György Domokos (Università Cattolica Péter Pázmány, Gruppo di ricerca "Vestigia"), Dal Canale di Burana al fiume Hernád. Lettere di Taddeo Lardi, il bis gubernator Agriensis dall'Ungheria
Taddeo Lardi servì la dinastia degli Estensi in Ungheria per venticinque anni (1487-1512) con un’interruzione di un paio di anni. Le sue più di settanta lettere datate da qui e ora conservate all’Archivio di Stato di Modena documentano non solo gli eventi principali del periodo (l’arrivo della nuova regina, la guerra antiturca, ecc.), ma anche la vita quotidiana a Esztergom, Buda e Eger. La relazione intende presentare, a proposito della pubblicazione prevista dell’espitolario, lo stile, la lingua, il ruolo, il personaggio del Lardi (sepolto a Cassovia, l'odierna Košice inSlovacchia) e offrirà un saggio del contenuto di alcune delle lettere.

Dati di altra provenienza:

-- ==== Sys2Proof/Machine/Pins.lean ====
section
/-!
DEFINITION. The presence pins and seating (R442, R452, R453), the status outputs (R445) and the test access port
(R444).
-/
namespace Sys2Proof.Machine
open Sys2Proof

/-- IEEE 1149.1: the controller's next state at a rising edge of TCK. Log 72 (DEDUCED). -/
def Tap.next (t : Tap) (tms : Bool) : Tap :=
  match t, tms with
  | .reset, true => .reset
  | .reset, false => .idle
  | .idle, true => .selectDr
  | .idle, false => .idle
  | .selectDr, true => .selectIr
  | .selectDr, false => .captureDr
  | .captureDr, true => .exit1Dr
  | .captureDr, false => .shiftDr
  | .shiftDr, true => .exit1Dr
  | .shiftDr, false => .shiftDr
  | .exit1Dr, true => .updateDr
  | .exit1Dr, false => .pauseDr
  | .pauseDr, true => .exit2Dr
  | .pauseDr, false => .pauseDr
  | .exit2Dr, true => .updateDr
  | .exit2Dr, false => .shiftDr
  | .updateDr, true => .selectDr
  | .updateDr, false => .idle
  | .selectIr, true => .reset
  | .selectIr, false => .captureIr
  | .captureIr, true => .exit1Ir
  | .captureIr, false => .shiftIr
  | .shiftIr, true => .exit1Ir
  | .shiftIr, false => .shiftIr
  | .exit1Ir, true => .updateIr
  | .exit1Ir, false => .pauseIr
  | .pauseIr, true => .exit2Ir
  | .pauseIr, false => .pauseIr
  | .exit2Ir, true => .updateIr
  | .exit2Ir, false => .shiftIr
  | .updateIr, true => .selectDr
  | .updateIr, false => .idle

namespace State

/-! ### Seating -/

def bothLow (s : State) : Bool := s.pins.prsnt1 && s.pins.prsnt2

/-- R452, R453: a presence pin changes level. -/
def pinChange (s : State) (pin : Nat) (low : Bool) : State :=
  let high := fun (t : Option Nat) => if low then none else some (t.getD (s.tb + us 50))
  let p := if pin = 0 then { s.pins with prsnt1 := low, break1At := high s.pins.break1At }
    else { s.pins with prsnt2 := low, break2At := high s.pins.break2At }
  let both := p.prsnt1 && p.prsnt2
  let p := { p with
    seatAt := if both && !p.seated then some (p.seatAt.getD (s.tb + ms 10)) else p.seatAt
    singleAt := if p.prsnt1 != p.prsnt2 then some (s.tb + sec 1) else none }
  { s with pins := p }

/-- R452: seated after 10 ms. -/
def seat (s : State) : State :=
  if due s s.pins.seatAt && s.bothLow then { s with pins := { s.pins with seated := true, seatAt := none } } else s

/-- R402: J1 is gone: surprise down at the endpoint, and the ports are quiet. Log 72 (DEDUCED). -/
def j1Gone (s : State) : State :=
  if !s.live then s
  else
    let s := (List.range 16).foldl (fun s p => if s.portUp p then s.portDown p false else s) s
    if s.hep.l0 then s.endpointReset false else s

/-- R452: a presence pin has read high for 50 µs. -/
def presenceBreak (s : State) : State :=
  if due s s.pins.break1At || due s s.pins.break2At then
    let was := s.pins.seated
    let s := { s with pins := { s.pins with seated := false, seatAt := none, break1At := none, break2At := none } }
    if was then s.j1Gone else s
  else s

/-- R453: one pin alone has read low for 1 s. Log 72 (DEDUCED). -/
def presenceSingle (s : State) : State :=
  if due s s.pins.singleAt && !s.pins.seated then
    let s := { s with pins := { s.pins with singleAt := none } }
    if s.railsUp && s.anvilActive then s.afcEvent 0 0x300 else s
  else s

/-! ### Status outputs -/

/-- R445: READY#, asserted. -/
def pinReady (s : State) : Bool := s.isReady && !s.pwr.reported
/-- R445: FAULT#, asserted. -/
def pinFault (s : State) : Bool := s.phase != .off && s.bit ANV_OUT ANV_OUT.FAULT
/-- R445: REMOVE_OK#, asserted. -/
def pinRemoveOk (s : State) : Bool :=
  s.pwr.bellows.removed && !s.pwr.bellows.stage48 && (s.pwr.bellows.feed0.present || s.pwr.bellows.feed1.present)
/-- R445: LATCH4#, asserted. -/
def pinLatch4 (s : State) : Bool :=
  s.pwr.bellows.latch && (s.pwr.bellows.feed0.present || s.pwr.bellows.feed1.present)
/-- R443: SMBus addresses of the two interfaces. -/
def smbusAddress (s : State) (n : Nat) : Nat := 0x60 + 8 * n + s.pins.addr

/-! ### The test access port -/

/-- R444: an edge of TCK. The controller moves at a rising edge; TDO changes at a falling one, with a bit of a scan
register that the manual does not lay out, while the controller shifts. TRST# low resets it.
Log 72 (DEDUCED). -/
def tckEdge (s : State) (tck tms trst : Bool) : State :=
  let old := s.pins
  if !trst then { s with pins := { old with tap := .reset, tck := tck, tdo := none } }
  else if tck && !old.tck then { s with pins := { old with tap := old.tap.next tms, tck := tck } }
  else if !tck && old.tck then
    if old.tap = .shiftDr ∨ old.tap = .shiftIr then
      let (b, s) := s.freeBit
      { s with pins := { old with tck := tck, tdo := some b } }
    else { s with pins := { old with tck := tck, tdo := none } }
  else { s with pins := { old with tck := tck } }

end State

/-- R452. -/
def execPresenceSeated (s : State) : Host.Outcome State Fault Refusal := .next s.seat

/-- R452. -/
def execPresenceBreak (s : State) : Host.Outcome State Fault Refusal := .next s.presenceBreak

/-- R453. -/
def execPresencePinSingle (s : State) : Host.Outcome State Fault Refusal := .next s.presenceSingle

/-- R452. -/
def execPresencePinChange (pin : Fin 2) (low : Bool) (s : State) : Host.Outcome State Fault Refusal :=
  .next (s.pinChange pin.val low)

/-- R444: `trst` is the level of TRST#; what TDI shifts in reaches no state of the module. -/
def execJtagTck (tck tms _tdi trst : Bool) (s : State) : Host.Outcome State Fault Refusal :=
  .next (s.tckEdge tck tms trst)

end Sys2Proof.Machine
end

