-- ==== Sys2Proof/Machine/LoadStore.lean ====
section
/-!
DEFINITION. Loads, stores and atomics (R148, R149, R153): address modes (R154), memory and device space (R139), and
the controllers' own spaces with the registers in them (R335, R428 to R430).
-/
namespace Sys2Proof.Machine
open Sys2Proof State

/-! ### Address modes -/

/-- R154: the number made of the low `k` bits of `x`, in reverse order. -/
def revBits (k x : Nat) : Nat :=
  (List.range k).foldl (fun r i => r + (if Nat.testBit x i then 2 ^ (k - 1 - i) else 0)) 0

/-- R154: the region a base register is bound to, if an address-mode register of non-linear mode binds it: mode, START,
LENGTH and SIZE. The lowest-numbered one applies. Log 20 (DEDUCED). -/
def boundMode (x : ProcState) (a : RegNo) : Option (Nat × Nat × Nat × Nat) :=
  if a.val = 0 then none
  else
    ((List.range 8).find? (fun i =>
      getFld (x.getSp (spAmc i)) ⟨48, 2⟩ != 0 && getFld (x.getSp (spAmc i)) ⟨40, 6⟩ == a.val)).map (fun i =>
        let c := x.getSp (spAmc i)
        (getFld c ⟨48, 2⟩, (x.getSp (spAms i)).toNat, getFld c ⟨0, 32⟩, getFld c ⟨32, 5⟩))

/-- What an address computation gives: the effective address and the base register's new value, or an exception with
its `eaddr`. -/
inductive Eff where
  | ok (ea upd : W64)
  | fault (cause : Nat) (eaddr : W64)
  deriving DecidableEq, Repr

/-- R154: the access of `size` bytes with base value `gB`, offset `off` and update increment `m`, through a region. Its
checks run in R154's order. Log 20 (DEDUCED). -/
def modeAddr (mode start len k : Nat) (gB : W64) (off m : Int) (size : Nat) (acc : Acc) : Eff :=
  let g := gB.toNat
  if mode = 1 then
    if g < start ∨ start + len ≤ g ∨ len ≤ off.natAbs ∨ len ≤ m.natAbs then .fault 0x09 gB
    else
      let at_ := fun (d : Int) => BitVec.ofNat 64 (start + (((g - start : Nat) + d) % (len : Int)).toNat)
      let ea := at_ off
      if ea.toNat % size ≠ 0 then .fault acc.align ea
      else if start + len < ea.toNat + size then .fault 0x09 gB
      else .ok ea (at_ m)
  else
    let span := size * 2 ^ k
    if k = 0 ∨ off ≠ 0 ∨ start % span ≠ 0 ∨ g < start ∨ (g - start) % size ≠ 0 ∨ span ≤ g - start ∨
        m < 0 ∨ m.natAbs % size ≠ 0 ∨ span ≤ m.natAbs then .fault 0x09 gB
    else if g % size ≠ 0 then .fault acc.align gB
    else
      let i := (g - start) / size
      let n := if m = 0 then 2 ^ (k - 1) else m.natAbs / size
      .ok gB (BitVec.ofNat 64 (start + size * revBits k ((revBits k i + revBits k n) % 2 ^ k)))

/-- R149, R154: the effective address of an M-format access, and the base register's value after it. -/
def effective (x : ProcState) (prof : Profile) (a : RegNo) (u : Bool) (imm : BitVec 13) (size : Nat) (acc : Acc) : Eff :=
  let gB := x.getG a
  let d := imm.signExtend 64
  let off := if u then 0 else d
  match (if prof = .controller then none else boundMode x a) with
  | some (mode, start, len, k) => modeAddr mode start len k gB off.toInt (if u then d.toInt else 0) size acc
  | none =>
    let ea := gB + off
    if ea.toNat % size ≠ 0 then .fault acc.align ea else .ok ea (gB + d)

/-! ### The controllers' spaces -/

/-- Key of the byte at address `a` of a controller's space. The Anvils share everything from 0x21_0000 up (R429).
Log 26 (DEDUCED). -/
def ctlKey (p : Proc) (a : Nat) : Nat :=
  match p with
  | .crucible => cruSpace + a
  | .sequencer => 0x500000000 + a
  | .anvilB => if a < 0x210000 then 0x400000000 + a else 0x300000000 + a
  | _ => 0x300000000 + a

/-- R335, R429, R430: the byte lies in a ROM or in a firmware memory that starts from a loaded image.
Log 26 (DEDUCED). -/
def ctlFirmware (p : Proc) (a : Nat) : Bool :=
  match p with
  | .crucible => decide (a < 0x100000)
  | .sequencer => decide (a < 0x40000)
  | _ => decide (a < 0x180000)

/-- Stores reach no ROM, and the sequencer does not write its firmware. -/
def ctlFixed (p : Proc) (a : Nat) : Bool :=
  match p with
  | .sequencer => decide (a < 0x40000)
  | _ => decide (a < 0x100000)

/-- R429: the PF BAR0 offset that a window address reaches. -/
def windowOff (s : State) (a : Nat) : Option Nat :=
  if 0x400000 ≤ a ∧ a < 0x800000 then some (0xC00000 + (a - 0x400000))
  else if 0x800000 ≤ a ∧ a < 0x900000 then some (s.fld ABW_PAGE ABW_PAGE.BLOCK * 2 ^ 20 + (a - 0x800000))
  else none

/-- Controller addresses that are registers: their key. -/
def ctlReg (p : Proc) (a : Nat) : Option Nat :=
  match p with
  | .crucible => if 0x300000 ≤ a ∧ a < 0x330000 then some (cruSpace + a) else none
  | .anvilA | .anvilB =>
    if 0x200000 ≤ a ∧ a < 0x200004 then some (ctlKey p a)
    else if (0x210000 ≤ a ∧ a < 0x210004) ∨ (0x240000 ≤ a ∧ a < 0x240004) ∨ (0x260000 ≤ a ∧ a < 0x260004) then
      some (0x300000000 + a)
    else if 0x220000 ≤ a ∧ a < 0x220080 then some (FLT_REC 0 + (a - 0x220000))
    else if 0x250000 ≤ a ∧ a < 0x250010 then some (CRU_MB_ADDR 2 + (a - 0x250000))
    else none
  | .sequencer => if 0x210000 ≤ a ∧ a < 0x213000 then some (0xE00000 + (a - 0x210000)) else none
  | _ => none

/-- R429, R4: a byte of an MCTP bank, or of a slot of its rings, that is reserved: it reads zero, whatever is stored. -/
def mctpReserved (p : Proc) (a : Nat) : Bool :=
  let o := a % 0x10000
  (p == .anvilA || p == .anvilB) && decide (0x300000 ≤ a) && decide (a < 0x340000) &&
    ((decide (0x11 ≤ o) && decide (o < 0x1000)) || decide (0x9000 ≤ o) ||
      (decide (0x1000 ≤ o) && (o % 512 == 2 || o % 512 == 3)))
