-- ==== Sys2Proof/Machine/Dispatch.lean ====
section
/-!
DEFINITION. One arm per command: each is one call of its meaning.
-/
namespace Sys2Proof.Machine
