-- ==== Sys2Proof/Safety.lean ====
section
/-!
DEFINITION. The terms claims are stated in: when a processor runs its next instruction, and what a sound state is.
-/
namespace Sys2Proof.Machine
open Sys2Proof

/-- Processor `p` runs instructions now, and the fetch of the next one meets no exception and no poison. -/
def Runs (s : State) (p : Proc) : Prop := s.procRuns p = true ∧ s.fetchCheck p = .ok

/-- R136: what every state of a processor keeps: bits 1:0 of the program counter are zero, and `g0` holds nothing. -/
def ProcState.sound (x : ProcState) : Prop := x.pc &&& 3#64 = 0 ∧ x.g.get 0 0 = 0

/-! ### What an instruction that completes leaves -/

/-- `t` is `s` after processor `p` fetched an instruction, wrote `v` to `g` register `d` and went on to the next one: `g0`
takes nothing (R136), and every other register of `p`, every other processor and everything else in the module is as
before, but for the caches that the fetch went through and the messages it sent (R202). -/
structure OnlyG (s t : State) (p : Proc) (d : RegNo) (v : W64) : Prop where
  result : t.gReg p d = if d.val = 0 then 0 else v
  others : ∀ r : RegNo, r ≠ d → t.gReg p r = s.gReg p r
  floats : ∀ r : RegNo, t.fReg p r = s.fReg p r
  special : ∀ n, (t.proc (procNo p)).getSp n = (s.proc (procNo p)).getSp n
  link : (t.proc (procNo p)).lk = (s.proc (procNo p)).lk
  pc : (t.proc (procNo p)).pc = ((s.proc (procNo p)).pc + 4) &&& 0xFFFFFFFFFFFFFFFC#64
  procs : ∀ n, n ≠ procNo p → t.proc n = s.proc n
  module : t = { s with procs := t.procs, coh := (s.fetched p).coh, out := (s.fetched p).out }

/-- Instruction `i` completes, and writes `v` to `d` and nothing else. -/
def WritesG (s : State) (p : Proc) (i : Instr) (d : RegNo) (v : W64) : Prop :=
  ∃ t, exec i s = .next t ∧ OnlyG s t p d v

/-- `s` after processor `p` fetched an instruction and jumped to `pc`, with `lk` in its link register, and nothing else
changed. -/
def State.goes (s : State) (p : Proc) (pc lk : W64) : State :=
  (s.fetched p).setProc (procNo p)
    { s.proc (procNo p) with pc := pc &&& 0xFFFFFFFFFFFFFFFC#64, lk := lk, waiting := false }

/-- Instruction `i` takes the exception of a cause, with its `eaddr` (R155, R156). -/
def Traps (s : State) (p : Proc) (i : Instr) (cause : Nat) (eaddr : W64) : Prop :=
  exec i s = .next ((s.fetched p).raise p cause eaddr)

/-! ### Sound states -/

/-- Memory stands in its one canonical form. -/
def State.sound (s : State) : Prop := s.mem.wf = true

end Sys2Proof.Machine
end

Dorottya Kriston, Il padre delle ricerche dei hungarica in Italia e dell'araldica ungherese. In memoriam Nyáry Albert
Gli inizi della cooperazione tra l’Archivio di Stato di Modena e i ricercatori ungheresi si collegano alla storia dei rapporti italo-ungheresi nel periodo del Risorgimento. Com’è ben noto, nelle truppe di Garibaldi combatterono numerosi soldati ungheresi e il Regno d’Italia nascente ospitò molti emigranti dopo la guerra di indipendenza ungherese del 1848-49. Tra loro fu il barone Albert Nyáry (1828-1886), attivista repubblicano, uno dei “giovani di marzo”, partecipe delle battaglie a Napoli, il primo ungherese a visitare gli archivi italiani negli anni ‘60. Le sue copie manoscritte formano il primo nucleo dei progetti miranti a rinvenire delle fonti che durano fino ad oggi. Ma l’opera omnia di Nyáry non è importante solamente per questo. Dopo il suo ritorno in Ungheria nel 1866 abbandonò la politica e si concentrò all’organizzazione della vita accademica ungherese; fece parte nella fondazione di società scientifiche e redasse riviste. Dagli anni ‘70 si dedicò all’araldica che in Ungheria era stato fino ad allora un campo scientifico marginale. Il suo capolavoro, Il filo conduttore dell’araldica diventò un punto di riferimento per le future ricerche.
Zoltán Péter Bagi: L’organizzazione delle truppe e dei mercenari italiani partecipanti alla „Lunga guerra” (1591–1606)
Nel Cinquecento e nel Seicento il territorio del Regno d’Ungheria fu uno dei teatri di guerra tra l’Europa cristiana e l’Impero Ottomano che incarnava il mondo musulmano. Seguendo gli ideali cavallereschi risorgenti i volontari provenivano in massa da tutte le parti del continente e anche l’Impero Asburgico assumeva capitani e mercenari forestieri esperti di guerra. Nella mia relazione voglio presentare l’organizzazione delle truppe italiane in Ungheria durante la “Lunga guerra” (1591–1606), dividendo l’esposizione in due parti. Prima parlerò delle truppe ausiliari papali che vennero tre volte nel territorio del Regno d’Ungheria nel periodo della guerra (nel 1595, nel 1597 e nel 1601). Poi, attraverso gli esempi di Germanico Strassoldo e Alessandro Ridolfi, presenterò anche il modo dell’ingaggio degli italiani da parte del sovrano asburgico.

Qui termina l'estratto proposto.